Phase differences between thoracic signal and ECG-derived surrogate respiratory signal (as shown in Figs. 4, 5) indicate either paradoxical breathing (out-of-phase movements of the thorax and abdominal cavities), or at least phase-shifted movements (the peaks of the indicators of the chest and abdomen do not line up exactly). Often, the beginning of an obstructive apnea is the peak of the previous in-phase, large breath. Similarly, the ending of an obstructive apnea is often the beginning of the next in-phase, large breath. However, an obstructive apnea does not always have to have paradoxical breathing associated with it. Sometimes, the movement channels indicate in-phase breathing. This is because not enough negative airway pressure has developed to partially compress the chest cavity.1 The thoraco-abdominal separation influences flow and pressure in both superior and inferior vena cava.24

Regression Model

Model parameters such as C and ε are selected by users based on a priori knowledge and/or user expertise.19 Obviously, this approach is not appropriate for non-expert users. It is well known that SVR generalization performance (estimation accuracy) depends on a good setting of meta-parameters parameters C, ε and the kernel parameters. The problem of selection of the optimal parameter is further complicated by the fact that SVR model complexity (and hence its generalization performance) depends on all three parameters. Existing software implementations of SVR usually treat SVR meta-parameters as user-defined inputs. In this article we focused on the choice of C and ε, rather than on selecting the kernel function. OSA/CSA classification accuracy on cross-validation data set rather than root mean squared error (RMSE) was considered the performance criterion to select the best parameter set. Therefore data-intensive computational burden was significantly reduced. Parameter C determines the trade-off between the model complexity (flatness) and the degree to which deviations larger than ε are tolerated in optimization formulation (Eq. 1). For example, if C is too large (infinity), then the objective is to minimize the empirical risk only, without regard to model complexity part in the optimization formulation. Parameter ε controls the width of the ε-insensitive zone, used to fit the training data. The value of ε can affect the number of support vectors used to construct the regression function. The greater the ε, the fewer the support vectors that are selected. On the other hand, greater ε-values result in more “flat” estimates. Hence, both C and ε-values affect model complexity (but in a different way).

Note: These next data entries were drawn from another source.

-- ==== Sys2Proof/Proofs/BankAccess.lean ====
section
/-! BSET, BCOMP and BINFO, and how an access reaches a bank and comes back (02 R57; 11 R278 to R280). -/

namespace Sys2Proof.Proofs

open Sys2Proof.Machine Sys2Proof.Statements

theorem bankAddress_ok {A : Word} {s : State} (h : inAperture A = true) : bankAddress A s = .ok ((), s) := by
  unfold bankAddress
  rw [if_pos h]
  rfl

/-- A destination that asks for no header takes any result (13 R333). -/
theorem noHeader_ok {w : IWord} {d : BitVec 8} {s : State} (h : ¬(d = 251#8 ∧ (s.slot s.cur).compose = [])) :
    noHeader w d s = .ok ((), s) := by
  have asks : asksHeader d s = .ok (false, s) := by
    unfold asksHeader
    rw [bind_ok (mySlot_run s)]
    have : (decide (d = 251#8) && (s.slot s.cur).compose.isEmpty) = false := by
      simpa [Bool.and_eq_false_imp] using h
    rw [this]
    rfl
  unfold noHeader
  rw [bind_ok asks]
  rfl

theorem bankInstructions_answered : bankInstructionsAnswered := by
  unfold bankInstructionsAnswered
  refine ⟨?_, ?_, ?_⟩
  · intro d a b s s1 s2 s3 s4 t x A B v vs hi hx ha hb hA hd he hw hr
    rw [exec_bset]
    refine runUnit_ok hi ?_
    rw [bind_ok (me_run hx), bind_ok ha, bind_ok hb, bind_ok (bankAddress_ok hA), bind_ok (noHeader_ok hd), bind_ok he]
    dsimp only
    rw [bind_ok hw]
    exact hr
  · intro d a b s s1 s2 s3 s4 t x A B v vs hi hx ha hb hA hd he hw hr
    rw [exec_bcomp]
    refine runUnit_ok hi ?_
    rw [bind_ok (me_run hx), bind_ok ha, bind_ok hb, bind_ok (bankAddress_ok hA), bind_ok (noHeader_ok hd), bind_ok he]
    dsimp only
    rw [bind_ok hw]
    exact hr
  · intro d a s s1 s2 s3 t x A v vs hi hx ha hA he hw hr
    rw [exec_binfo]
    refine runUnit_ok hi ?_
    rw [bind_ok (me_run hx), bind_ok ha, bind_ok (bankAddress_ok hA), bind_ok he]
    dsimp only
    rw [bind_ok hw]
    exact hr

theorem waitOlder_run {s : State} {x : Thread} (hx : s.thread s.cur = some x) :
    waitOlder s = if s.olderDone (coreOf s.cur) x then .ok ((), s) else .error (.park .stores) := by
  unfold waitOlder
  rw [bind_ok (me_run hx), bind_getS, parkUntil_run]

theorem checkNext_ok {s : State} {x : Thread} (hx : s.thread s.cur = some x) (h : x.pc.toNat + 4 < 2 ^ 55) :
    checkNext s = .ok ((), s) := by
  unfold checkNext
  rw [bind_ok (me_run hx), if_neg (by omega)]
  rfl

/-- An operation of a bank of the thread's own cluster moves no thread (12 R301). -/
theorem migrateForBank_near {x : Thread} {bank : Nat} {s : State} (h : clusterOf (bank / 4) = clusterOf (coreOf s.cur)) :
    migrateForBank x bank s = .ok ((), s) := by
  unfold migrateForBank
  rw [bind_getS, if_pos h]
  rfl

theorem bankAccess_receives : bankAccessReceives := by
  unfold bankAccessReceives
  intro x0 x ea v kind q s hx
  refine ⟨fun r s1 hr hp ht => ⟨_, ?_, rfl⟩, fun hr ho hb hn => ?_⟩
  · show bankAccess x0 ea kind v q s = _
    unfold bankAccess
    rw [bind_ok (me_run hx), bind_getS]
    simp only [hr]
    rw [bind_ok ht, hp]
    rfl
  · unfold bankAccess
    rw [bind_ok (me_run hx), bind_getS]
    simp only [hr]
    rw [bind_ok ((waitOlder_run hx).trans (if_pos ho)), bind_ok (migrateForBank_near hb), bind_ok (checkNext_ok hx hn)]
    rfl

/-- Settles O18. -/
theorem bankInstructionsComplete : Obligations.BankInstructionsComplete :=
  ⟨bankInstructions_answered, bankAccess_receives⟩

end Sys2Proof.Proofs
end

In this study, the RIP was used as a gold standard of respiratory monitoring which measures the changes in the expansion and contraction of the thoracic and abdominal cavities. Placing an elastic belt in series with a piezo-electric sensor does this. One is placed at the level of the upper thorax, generally right underneath the arms to pick up rib-cage movements, and the other is placed at the level of the umbilicus to pick up abdominal movements. This study focused on ECG and SVR-based surrogate respiratory signal that can classify OSA and CSA events. The proposed algorithm can be applied to recognize OSA or CSA types after the event is detected. For example, our earlier study10 can be used to detect individual apnea events. Although hypopneas were not used in this study, it may, however, be an interesting topic to look at how SVR can model respiratory movements during hypopneas. In future, esophageal catheter pressure signal which represents the respiratory effort (pressure) in sleep-disordered breathing could be attempted to use as a standard reference of respiratory signal to develop the model for surrogate respiratory effort signal in sleep-related breathing events. In addition to OSA/CSA discrimination, other potential application of our model may be to assess the severity of airway obstruction in patients with obstructive airway disease including asthma, bronchiolitis, and chronic obstructive pulmonary disease (COPD).